Added option Overlap Reduction
OpenAI API Key Integration for Transcription, translation, and TTS
More output types: subtitles by speaker, separate audio sound, and video only with subtitles
Access to a better-performing version of Whisper for transcribing speech on the Hugging Face Whisper page. Copy the repository ID and paste it into the 'Whisper ASR model' section in 'Advanced Settings'; e.g., kotoba-tech/kotoba-whisper-v1.1 for Japanese transcription available here
Support for ASS subtitles and batch processing with subtitles
Vocal enhancement before transcription
Added CPU mode with app_rvc.py --cpu_mode
TTS now supports up to 12 speakers
OpenVoiceV2 integration for voice imitation
PDF to videobook (displays images from the PDF)
GUI language translation in Persian and Afrikaans
New Language Support:
- Complete support: Estonian, Macedonian, Malay, Swahili, Afrikaans, Bosnian, Latin, Myanmar Burmese, Norwegian, Traditional Chinese, Assamese, Basque, Hausa, Haitian Creole, Armenian, Lao, Malagasy, Mongolian, Maltese, Punjabi, Pashto, Slovenian, Shona, Somali, Tajik, Turkmen, Tatar, Uzbek, and Yoruba
- Non-transcription: Aymara, Bambara, Cebuano, Chichewa, Divehi, Dogri, Ewe, Guarani, Iloko, Kinyarwanda, Krio, Kurdish, Kirghiz, Ganda, Maithili, Oriya, Oromo, Quechua, Samoan, Tigrinya, Tsonga, Akan, and Uighur

🔥 2024/03/02: Preserve file names in output.
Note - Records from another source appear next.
/-- COPY_RESUME: a paused copy whose page has come takes an entry again, behind those in the queue, and starts in its turn (R117, R134); from
the safe point of a pre-emption on it stays paused for its team's image (R116). -/
def execCopyResume (die core copy : Nat) (s : State) : Res :=
  .next (
    let x := s.coreAt die core
    match x.copyq.find? (fun c => c.id == copy && c.paused) with
    | some c => match s.team? c.tid with
      | some t =>
        let shared := decide (sharedUsed x < Config.sharedCopyEntries)
        if (copyMeets s t (c.asRead t.scratch)).1.isSome || leftIssue x t || (!shared && (c.form == 3 || decide (2 ≤ ownUsed x c.tid c.role))) then s
        else s.modCore die core (fun x => { x with copyq := x.copyq.filter (fun y => y.id != copy) ++ [{ c with paused := false, shared := shared }] })
      | none => s
    | none => s)

/-- COPY_STOP: a copy meets a fault that stops it (R396): with cause 0 what the model finds on its memory side, or a source line left
absent or holding an uncorrected error, 1 an uncorrected error in the data read, 2 an error completion of the host link. -/
def execCopyStop (die core copy cause : Nat) (s : State) : Res :=
  .next (match (s.coreAt die core).copyq.find? (fun c => c.id == copy) with
    | some c => match s.team? c.tid with
      | some t =>
        let c := c.asRead t.scratch
        let src := !c.inbound && c.left.any (fun i => sourceBad s t c i || (match copyTouch s c t.tid [sectorLine (Block.of c.block) i] with
          | .cmd _ _ => true
          | _ => false))
        let host := c.left.any (fun i => (c.pieces i).any (fun p => match p.addr with
          | some a => match s.copySide t c.role .load a p.n c.lines with
            | .ok (.phys pas) _ => pas.any (fun y => isHost y.1)
            | _ => false
          | none => false))
        let checked := c.begun || (c.form == 1 && !illFormed s t c)
        if (cause = 0 ∧ checked ∧ ((copyMeets s t c).2 ∨ src)) ∨ (cause = 1 ∧ c.begun) ∨ (cause = 2 ∧ c.begun ∧ host) then dropCopy s die core c else s
      | none => s
    | none => s)

/-! ## The cell reduction -/

/-- One element of the reduction: four tiles' bits summed in the order of the cores (R56, R332). -/
def reduceElem (g : Word) (vs : List Nat) : Nat :=
  let ty := gType g
  match vs with
  | [] => 0
  | v :: r =>
    if tyInt ty then r.foldl (fun a b =>
        ((finInt (tySigned ty) (tyBits ty) (gSat g) (intOpnd (tySigned ty) (tyBits ty) a + intOpnd (tySigned ty) (tyBits ty) b)).1 % (2 ^ tyBits ty : Nat)).toNat) v
    else
      let f := tyFmt ty
      r.foldl (fun a b => (roundSum f (gRM g) (gSatF g) [f.value a, f.value b]).bits) v

/-- The entries of one reduction: each participant's team and entry (R332). -/
def reduceEntries (s : State) (lid key ord : Nat) : List (Team × Copy) :=
  (s.gangTeams lid key).filterMap (fun t =>
    ((s.coreAt t.die t.core).copyq.find? (fun c => c.tid == t.tid && c.form == 2 && c.ordinal == ord)).map (fun c => (t, c)))

/-- A gang that can reduce: four teams of class cell on the four cores of one cell (R332). -/
def cellGang (s : State) (lid key : Nat) : Bool :=
  let ts := s.gangTeams lid key
  ts.length == 4 && (s.launch? lid).any (fun l => l.pkt.lat == 0)
    && (match ts with
      | t :: _ => ts.all (fun u => u.die == t.die && u.core / 4 == t.core / 4)
      | [] => false)
    && (List.range 4).all (fun n => ts.any (fun t => t.core % 4 == n))

/-- TREDUCE_COMPLETE: the oldest reduction of a gang that all four have issued completes; one that breaks a requirement, or that a
participant has left unmatched, is dropped by all (R332). -/
def execTreduceComplete (lid gang : Nat) (s : State) : Res :=
  .next (
    let ts := s.gangTeams lid gang
    let ords := ts.flatMap (fun t => ((s.coreAt t.die t.core).copyq.filter (fun c => c.tid == t.tid && c.form == 2)).map Copy.ordinal)
    match least ords with
    | none => s
    | some ord =>
      let es := reduceEntries s lid gang ord
      let dropAll : State := es.foldl (fun s e => haltDrop s e.1.die e.1.core e.2) s
      if es.any (fun e => !e.2.started) then s
      else if !cellGang s lid gang || ts.any (fun t => t.bank == .gone && decide (t.treduces ≤ ord)) then dropAll
      else if es.length < 4 then (if ts.any (fun t => decide (ord < t.treduces) && !es.any (fun e => e.1.tid == t.tid)) then dropAll else s)
      else match es with
        | [] => s
        | e0 :: _ =>
          let b0 := Block.of e0.2.block
          let mode (c : Copy) : Nat := bits c.gmode.toNat 4 9
          if es.any (fun e => (Block.of e.2.block).bytes != b0.bytes || mode e.2 != mode e0.2) then dropAll
          else if es.any (fun e => (copyLines (Block.of e.2.block) none).any (fun l => s.eccAt (.team e.1.tid (128 * l)) 128)) then
            -- an uncorrected error in a source tile stops the copies that read it (R396)
            es.foldl (fun s e => dropCopy s e.1.die e.1.core e.2) s
          else if es.any (fun e => match copyTouch s e.2 e.1.tid (copyLines (Block.of e.2.block) none) with
              | .ok => false
              | _ => true) then s
          else
            let e := if tyInt (gType e0.2.gmode) then tyBits (gType e0.2.gmode) / 8 else (tyFmt (gType e0.2.gmode)).width / 8
            let tile (n : Nat) : Option (Team × Copy) := es.find? (fun x => x.1.core % 4 == n)
            let at_ (n j : Nat) : Nat := match tile n with
              | some x => readNat x.1.scratch ((Block.of x.2.block).soff + e * j) e
              | none => 0
            let sum := (List.range (b0.bytes / e)).flatMap (fun j => toBytes e (reduceElem e0.2.gmode ((List.range 4).map (fun n => at_ n j))))
            let land (s : State) (x : Team × Copy) : State :=
              let off := bits (Block.of x.2.block).gaddr 0 32
              let s := fillBytes s x.2 x.1.tid (sum.mapIdx (fun j v => (off + j, v)))
              let s := overtake s x.1.die x.1.core x.2 ((List.range b0.bytes).map (fun j => off + j))
              let s := x.2.left.foldl (fun s _ => copyBar s x.2 (fun b => b.sectors (-1))) (lineDone s x.2 x.2.lines)
              copyDone s x.1.die x.1.core x.2
            es.foldl land s)

/-! ## Bound windows -/

/-- Ranges of lines overlap. -/
def linesMeet (a n b m : Nat) : Bool := decide (a < b + m ∧ b < a + n)

/-- bind (R333, R163). -/
def execBind (a : Sel) (s : State) : Res :=
  let src (k : Iss) : DWord := k.th.kpair (uniNo a)
  let soff (k : Iss) : Nat := (k.th.kreg (uniNo a + 2)).toNat
  let lines (k : Iss) : Nat := (k.th.kreg (uniNo a + 3)).toNat
  let free (k : Iss) : Option Nat := (List.range 32).find? (fun i => (s.coreAt k.team.die k.team.core).regions.all (fun e => e.1 != i))
  sectionForm (.bind a) s (fun k => k.rec?.isSome ||
      (decide (addrClass (src k).toNat ≤ 1) && addrZeros (src k).toNat && decide ((src k).toNat % 128 = 0) && decide (soff k % 128 = 0)
        && decide (1 ≤ lines k ∧ lines k ≤ 2560) && (free k).isSome && k.team.inScratch (soff k) (128 * lines k)
        && (s.coreAt k.team.die k.team.core).regions.all (fun e =>
            e.2.tid != k.team.tid || e.2.done || !linesMeet (e.2.soff / 128) e.2.lines (soff k / 128) (lines k))))
    (fun _ => ⟨true, [], [(a, 4)]⟩) (fun k =>
    match free k with
    | none => s
    | some i =>
      let r : Region := { src := src k, soff := soff k, v := true, fired := false, done := false, tid := k.team.tid, lines := lines k }
      let bindLine (u : Team) (l : Nat) : Team := u.setLine l { (u.line l) with bound := true }
      let s := (pass k s).modTeam k.team.tid (fun u => (rangeLines (soff k) (128 * lines k)).foldl bindLine u)
      s.modCore k.team.die k.team.core (fun x => { x with regions := tset ⟨0, 0, false, false, false, 0, 0⟩ x.regions i r }))

/-- unbind (R334, R107). -/
def execUnbind (a : Sel) (s : State) : Res :=
  let entry (k : Iss) : Option (Nat × Region) := (s.coreAt k.team.die k.team.core).regions.find? (fun e =>
    e.2.v && e.2.tid == k.team.tid && e.2.soff == (k.th.kreg (uniNo a)).toNat)
  sectionForm (.unbind a) s (fun k => k.rec?.isSome || (entry k).isSome) (fun _ => ⟨true, [], [(a, 1)]⟩) (fun k =>
    match entry k with
    | none => s
    | some (i, r) =>
      if (s.coreAt k.team.die k.team.core).copyq.any (fun c => c.form == 3 && c.tid == k.team.tid && c.region == some i) then waitOn k s .copyEntry .again
      else
        -- lines bound now in the range of an entry that has fired are another entry's (R163)
        let own := if r.fired then [] else rangeLines r.soff (128 * r.lines)
        let free (u : Team) (l : Nat) : Team := u.setLine l { (u.line l) with bound := false }
        let s := (pass k s).modTeam k.team.tid (fun u => own.foldl free u)
        s.modCore k.team.die k.team.core (fun x => { x with regions := x.regions.filter (fun e => e.1 != i) }))

end Sys2Proof.Machine
end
Multiple archives can now be submitted simultaneously by specifying their paths, directories or URLs separated by commas. Processing of a full YouTube playlist. About supported sites URL, please be aware that not all sites may work optimally. Added option for disabling diarization. Implemented soft subtitles. Format output (MP3, MP4, MKV, WAV, and OGG), and resolved issues related to file reading and diarization.
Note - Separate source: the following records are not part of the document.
-- ==== Sys2Proof/Machine/Traps.lean ====
section
/-!
DEFINITION. Boundaries and what is taken there (R76): steps and holds (R92, R93), breakpoints (R90), alarms (R88), deliveries
(R85); the ways back from a handler (R80, R344); trap, brkpt, assert, hold, idem, uisend (R341 to R347, R376).
-/

namespace Sys2Proof.Machine

/-! ## Boundaries -/

/-- A section is resident: its team is in the active bank and the section neither parked nor exited. -/
def resident (t : Team) (c : Section) : Bool := t.bank == .active && c.state != .parked && c.state != .exited

/-- A section at a boundary in a state that takes alarms and deliveries (R76, R85), also one whose mask is empty while ejected lanes
remain (R18, R74): its handler then runs for no lane (log entry 102). -/
def atBoundary (t : Team) (c : Section) : Bool :=
  resident t c && !c.hmode && !underWay c && !c.stepDone && !c.stepping && !c.holdDue
    && (c.state == .running || c.state == .waiting || c.state == .ejectedPending)

/-- A section is held (R92): it leaves issue, its latches are invalid, a delay of backoff is over; a step that waited at its instruction
is over too. -/
def holdNow (c : Section) : Section :=
  { c with state := .held, prev := c.state, holdDue := false, delayed := false, stepping := false, granted := [], th := c.th.killLatches }

/-- A request to hold a section (R75, R76, R92): at once at a boundary, at the next one otherwise, at its restore when it is
parked. A step that waits stands at a boundary (R348). -/
def requestHold (c : Section) : Section :=
  match c.state with
  | .exited | .held => c
  | .parked => { c with holdReq := true }
  | _ => if underWay c || c.stepDone || (c.stepping && c.state != .waiting) then { c with holdDue := true } else holdNow c

/-- PREV of a section that comes back from held or parked, or from its handler (R75): a wait is evaluated again. -/
def comeBack (p : SecState) (c : Section) : Section :=
  match p with
  | .ejectedPending => { c with state := .ejectedPending, waitOn := .none, waitFor := .again }
  | .held => { c with state := .held, waitOn := .none, waitFor := .again }
  | .handler => { c with state := .handler, waitOn := .none, waitFor := .again }
  | _ => { c with state := readyState c, waitOn := .none, waitFor := .again }

/-! ## The way back from a handler -/

/-- Arrivals whose phase is over count for a section that comes back to their barrier only (R337, R348). -/
def keepArrivals (c : Section) : Section := { c with arrived := c.arrived.filter (fun a => !a.2.2.2 || standsAt c a.1) }

/-- The end of handler mode (R80, R344): stack top and GMODE restored, HMODE and REDIR clear, latches invalid, PREV. `nb`: no breakpoint
matches on the next issue. -/
def leaveHandler (h : HandlerState) (pc : DWord) (retry : Option Mask) (nb : Bool) (c : Section) : Section :=
  keepArrivals (comeBack h.prev { c with
    stack := c.stack.drop (c.stack.length - h.depth)
    hmode := false
    redir := false
    hs := none
    noBkpt := nb
    delayed := false
    retry := retry
    th := { c.th.killLatches with path := h.path, gmode := h.gmode, pc := pc } })

/-- The join count of a section that returned to a JOIN is checked, and groups that ended in the meantime are freed (R75, R82). -/
def afterHandler (s : State) (tid role : Nat) : State := freeGroups (s.recheckJoin tid role) tid

/-- SKIP's continuation (R80, R251). -/
def skipTo (k : Iss) (s : State) (h : HandlerState) : State :=
  let c := k.sec
  let back (pc : DWord) : State := afterHandler (modOwn k s (leaveHandler h pc none true)) k.team.tid c.role
  match h.skip with
  | .next => back (c.trapPc + 4)
  | .to pc => back pc
  | .ret => (modOwn k s (fun c => { leaveHandler h c.trapPc none true c with th := { (leaveHandler h c.trapPc none true c).th with path := 0 } })).endPathOf k.team.tid c.role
🔥 2024/02/22: Added freevc for voice imitation, fixed voiceless track, divide segments. New languages support (Swedish, Amharic, Welsh, Croatian, Icelandic, Georgian, Khmer, Slovak, Albanian, Serbian, Azerbaijani, Bulgarian, Galician, Gujarati, Kazakh, Kannada, Lithuanian, Latvian, Malayalam, Romanian, Sinhala and Sundanese). New translations of the GUI (Spanish, French, German, Italian, Japanese, Chinese Simplified, Ukrainian, Arabic, Russian, Turkish, Indonesian, Portuguese, Hindi, Vietnamese, Polish, Swedish, Korean, Marathi and Azerbaijani). With subtitle file, no align and the media file is not needed to process the SRT file. Burn subtitles to video. Queue can accept multiple tasks simultaneously. Sound alert notification. Continue process from last checkpoint. Acceleration rate regulation.
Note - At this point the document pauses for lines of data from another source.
/-- The second copies of a dual-run gang (R195): each on another cell than the first copy, within the gang's class. -/
def twinPlan (need : Room) (lat : Nat) (dies first : List Nat) (rs : Rooms) : Option (List Nat × Rooms) :=
  let apart (rank c : Nat) : Bool := decide (first.getD rank 0 / 4 ≠ c / 4)
  let within (f : Nat → Bool) : Option (List Nat × Rooms) := spread need (fun rank c => apart rank c && f c) first.length 0 rs
  match lat with
  | 0 => firstSome (dies.flatMap (fun d => (List.range 16).map (fun k => 16 * d + k))) (fun k => within (fun c => c / 4 == k))
  | 1 => firstSome dies (fun d => within (fun c => c / 64 == d))
  | _ => within (fun _ => true)

/-! ## The curve -/

/-- One step of hpos (R128): position so far and the rest of the index. -/
def hposStep (a : Nat × Nat × Nat) (sz : Nat) : Nat × Nat × Nat :=
  let t := a.2.2
  let rx := t / 2 % 2
  let ry := Nat.xor t rx % 2
  let p := if ry = 0 then
      let q := if rx = 1 then (sz - 1 - a.1, sz - 1 - a.2.1) else (a.1, a.2.1)
      (q.2, q.1)
    else (a.1, a.2.1)
  (p.1 + sz * rx, p.2 + sz * ry, t / 4)

/-- hpos (R128). -/
def hpos (p : Nat) : Nat × Nat :=
  let r := [1, 2, 4, 8].foldl hposStep (0, 0, p)
  (r.1, r.2.1)

/-- The core at a curve position, as 64 × die + core (R128). -/
def curveCore (p : Nat) : Nat :=
  let x := (hpos p).1
  let y := (hpos p).2
  let lx := x % 8
  let ly := y % 8
  64 * (x / 8 + 2 * (y / 8)) + 4 * (lx / 2 + 4 * (ly / 2)) + lx % 2 + 2 * (ly % 2)

/-- A core lies in the span of the class of a gang that starts at another (R128). -/
def inSpan (lat a b : Nat) : Bool :=
  match lat with
  | 0 => a / 4 == b / 4
  | 1 => a / 64 == b / 64
  | _ => true

/-- The later teams of a cluster along the curve (R128, step 2): cores and the last position. -/
def curveRest (need : Room) (lat c0 : Nat) : Nat → Nat → Rooms → Option (List Nat × Nat × Rooms)
  | 0, p, rs => some ([], p, rs)
  | n + 1, p, rs =>
    let hit (j : Nat) : Option Nat :=
      let q := (p + j) % 256
      if inSpan lat c0 (curveCore q) && rs.any (fun r => r.1 == curveCore q && need.holds r.2 != 0) then some q else none
    match (List.range 256).findSome? hit with
    | none => none
    | some q => (curveRest need lat c0 n q (takeRoom need rs (curveCore q))).map (fun x => (curveCore q :: x.1, x.2))

/-- A cluster in deterministic mode (R128): cores, the position at which the next search starts, the rooms left. -/
def curvePlan (need : Room) (n lat start : Nat) (rs : Rooms) : Option (List Nat × Nat × Rooms) :=
  let try_ (j : Nat) : Option (List Nat × Nat × Rooms) :=
    let p := (start + j) % 256
    let c0 := curveCore p
    if rs.any (fun r => r.1 == c0 && need.holds r.2 != 0) && decide (n ≤ holdsAll need (rs.filter (fun r => inSpan lat c0 r.1))) then
      (curveRest need lat c0 (n - 1) p (takeRoom need rs c0)).map (fun x => (c0 :: x.1, (x.2.1 + 1) % 256, x.2.2))
    else none
  (List.range 256).findSome? try_

/-! ## Acceptance -/

/-- A gang of a launch fits on the empty partition (R13, R19). -/
def State.everFits (s : State) (part : Nat) (p : Packet) : Bool :=
  let rs : Rooms := (s.partCores part).map (fun c => (c, Room.bank))
  let n := Nat.min (p.gangM1 + 1) p.grid
  match gangPlan p.room n p.lat (s.partDies part) rs with
  | none => false
  | some (cs, rs) => !p.dmr || (twinPlan p.room p.lat (s.partDies part) cs rs).isSome

/-- A launch breaks the limits of R13, R14 or R19. -/
def State.overLimits (s : State) (part : Nat) (p : Packet) : Bool :=
  p.roles.any (fun r => decide (32 < r.1) || decide (r.2 = 0) || decide (24 < r.2)) || decide (32 < p.room.slots) || decide (320 < p.scratch)
    || !s.everFits part p

/-- A queue error (R123): ERR, EN clear, and a record. -/
def queueError (s : State) (q : Nat) : State :=
  let x := tget ⟨0, false, false, 0, 0, 0, 0, 0⟩ s.queues q
  let s : State := { s with queues := tset ⟨0, false, false, 0, 0, 0, 0, 0⟩ s.queues q { x with err := true, en := false } }
  s.post { recOf 0x02 x.ctx.toNat with addr := x.base.toNat, queue := q }

/-- A launch is rejected (R125): its record, and its chain is broken. -/
def rejectLaunch (s : State) (ctx q chain cause : Nat) (packet : List Byte) : State :=
  let s : State := { s with broken := (ctx, chain) :: s.broken.filter (fun b => b != (ctx, chain)) }
  s.post { recOf 0x01 ctx with code := cause, queue := q, detail := packet.take 32 }

/-- The previous launch of a chain, with its context's number. -/
def State.lastOfChain (s : State) (ctx chain : Nat) : Option Nat :=
  ((s.launches.filter (fun l => l.ctx == ctx && l.pkt.chain == chain)).getLast?).map Launch.lid

/-- A packet is accepted (R120, R126). Code written before now is fetched as written (R216). -/
def acceptLaunch (s : State) (ctx q part : Nat) (number : Word) (p : Packet) (packet : List Byte) (kvals : List Word) : State :=
  let after := if p.dep then s.lastOfChain ctx p.chain else none
  let l : Launch := { lid := s.nextLid, ctx := ctx, queue := q, number := number, part := part, pkt := p, kvals := kvals, after := after
                      placed := 0, curvePos := 0, exited := 0, complete := false, wordDone := false, epoch := [], epochClosed := false
                      raw := packet.take 32 }
  let cores := s.partCores part
  let fresh (x : Nat × Core) : Nat × Core := if cores.contains x.1 then (x.1, { x.2 with ibuf := [] }) else x
  { s with
    launches := s.launches ++ [l]
    nextLid := s.nextLid + 1
    broken := s.broken.filter (fun b => b != (ctx, p.chain))
    cores := (s.cores.map fresh).filter (fun x => x.2 ≠ core0) }

/-- A packet that has been read (R125): discarded, rejected, held at its values, or accepted; none while a read is held. -/
def takePacket (s : State) (q : Nat) (x : Queue) (part err : Nat) (packet : List Byte) : State × Bool :=
  let ctx := x.ctx.toNat
  let v := ofBytes packet
  if bits v 56 8 = 0 then (s, true)
  else
    let p := Packet.of v
    let no (cause : Nat) : State × Bool := (rejectLaunch s ctx q p.chain cause packet, true)
    let n := if packetIll v p then 0 else 4 * p.kcount + (if p.uie then 8 else 0)
    let vals := if err = 2 ∧ 0 < n then .bad cECC else if n = 0 then .bytes [] else s.ctxRead ctx p.kargs.toNat n
    match vals with
    | .held va => (s.askHome ctx va [], false)
    | r =>
      let bs := match r with
        | .bytes bs => bs
        | _ => []
      let unread := match r with
        | .bytes _ => false
        | _ => true
      let entry := ofBytes (bs.drop (4 * p.kcount))
      if unread || packetIll v p || (p.uie && entryIll p entry) then no 2
      else if s.overLimits part p then no 1
      else if p.dep && s.broken.contains (ctx, p.chain) then no 3
      else
        let words := (List.range (n / 4)).map (fun i => BitVec.ofNat 32 (ofBytes ((bs.drop (4 * i)).take 4)))
        (acceptLaunch s ctx q part x.head p packet words, true)

/-- Where a partition keeps the turn of its dies (R127), and of its queues of a priority (R122). -/
def dieTurn (part : Nat) : Nat := 5 * part
def queueTurn (part prio : Nat) : Nat := 5 * part + 1 + prio

/-- The queue a partition's distributors read next (R122): the highest PRIO with a pending packet, queues of equal PRIO in turn. -/
def State.nextQueue (s : State) (part : Nat) : Option (Nat × Queue) :=
  let pend := s.queues.filter (fun x => x.2.en && x.2.head != x.2.tail && (s.ctxAt x.2.ctx.toNat).enabled && !(s.ctxAt x.2.ctx.toNat).ended
    && (s.ctxAt x.2.ctx.toNat).part == part)
  let top := pend.foldl (fun m x => Nat.max m x.2.prio.toNat) 0
  let l := pend.filter (fun x => x.2.prio.toNat == top)
  match l.find? (fun x => decide (tget 0 s.turn (queueTurn part top) ≤ x.1)) with
  | some x => some x
  | none => l.head?

/-- PACKET_READ: a partition's distributors read a pending packet (R122). `err` 1: the read of the packet meets an error that cannot
be resolved, 2: the read of its values does. -/
def execPacketRead (part err : Nat) (s : State) : Res :=
  .next (
    if s.stage ≠ .s2 ∨ 256 ≤ (s.launches.filter (fun l => l.part == part && !l.complete)).length then s
    else match s.nextQueue part with
    | none => s
    | some (q, x) =>
      let s : State := { s with turn := tset 0 s.turn (queueTurn part x.prio.toNat) (q + 1) }
      let a := x.base.toNat + 64 * (x.head.toNat % 2 ^ (x.log2.toNat + 4))
      match (if err = 1 then .bad cECC else s.ctxRead x.ctx.toNat a 64) with
      | .bad _ => queueError s q
      | .held va => s.askHome x.ctx.toNat va []
      | .bytes bs =>
        match takePacket s q x part err bs with
        | (s, false) => s
        | (s, true) => { s with queues := tset ⟨0, false, false, 0, 0, 0, 0, 0⟩ s.queues q { x with head := x.head + 1 } })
🔥 2024/01/16: Expanded language support (Thai, Nepali, Catalan, Javanese, Tamil, Marathi, Telugu, Bengali and Indonesian), the introduction of whisper large v3, configurable GUI options, integration of BARK, Facebook-mms, Coqui XTTS, and Piper-TTS. Additional features included audio separation utilities, XTTS WAV creation, use an SRT file as a base for translation, document translation, manual speaker editing, and flexible output options (video, audio, subtitles).

🔥 2023/10/29: Edit the translated subtitle, download it, adjust volume and speed options.

🔥 2023/08/03: Changed default options and added directory view of downloads.

🔥 2023/08/02: Added support for Arabic, Czech, Danish, Finnish, Greek, Hebrew, Hungarian, Korean, Persian, Polish, Russian, Turkish, Urdu, Hindi, and Vietnamese languages. 🌐

🔥 2023/08/01: Add options for use RVC models.

🔥 2023/07/27: Fix some bug processing the video and audio.

🔥 2023/07/26: New UI and add mix options.

Contributing

Welcome to contributions from the community! If you have any ideas, bug reports, or feature requests, please open an issue or submit a pull request. For more information, please refer to the contribution guidelines.

Credits

This project leverages a number of open-source projects. We would like to acknowledge and thank the contributors of the following repositories:

License

Although the code is licensed under Apache 2, the models or weights may have commercial restrictions, as seen with pyannote diarization.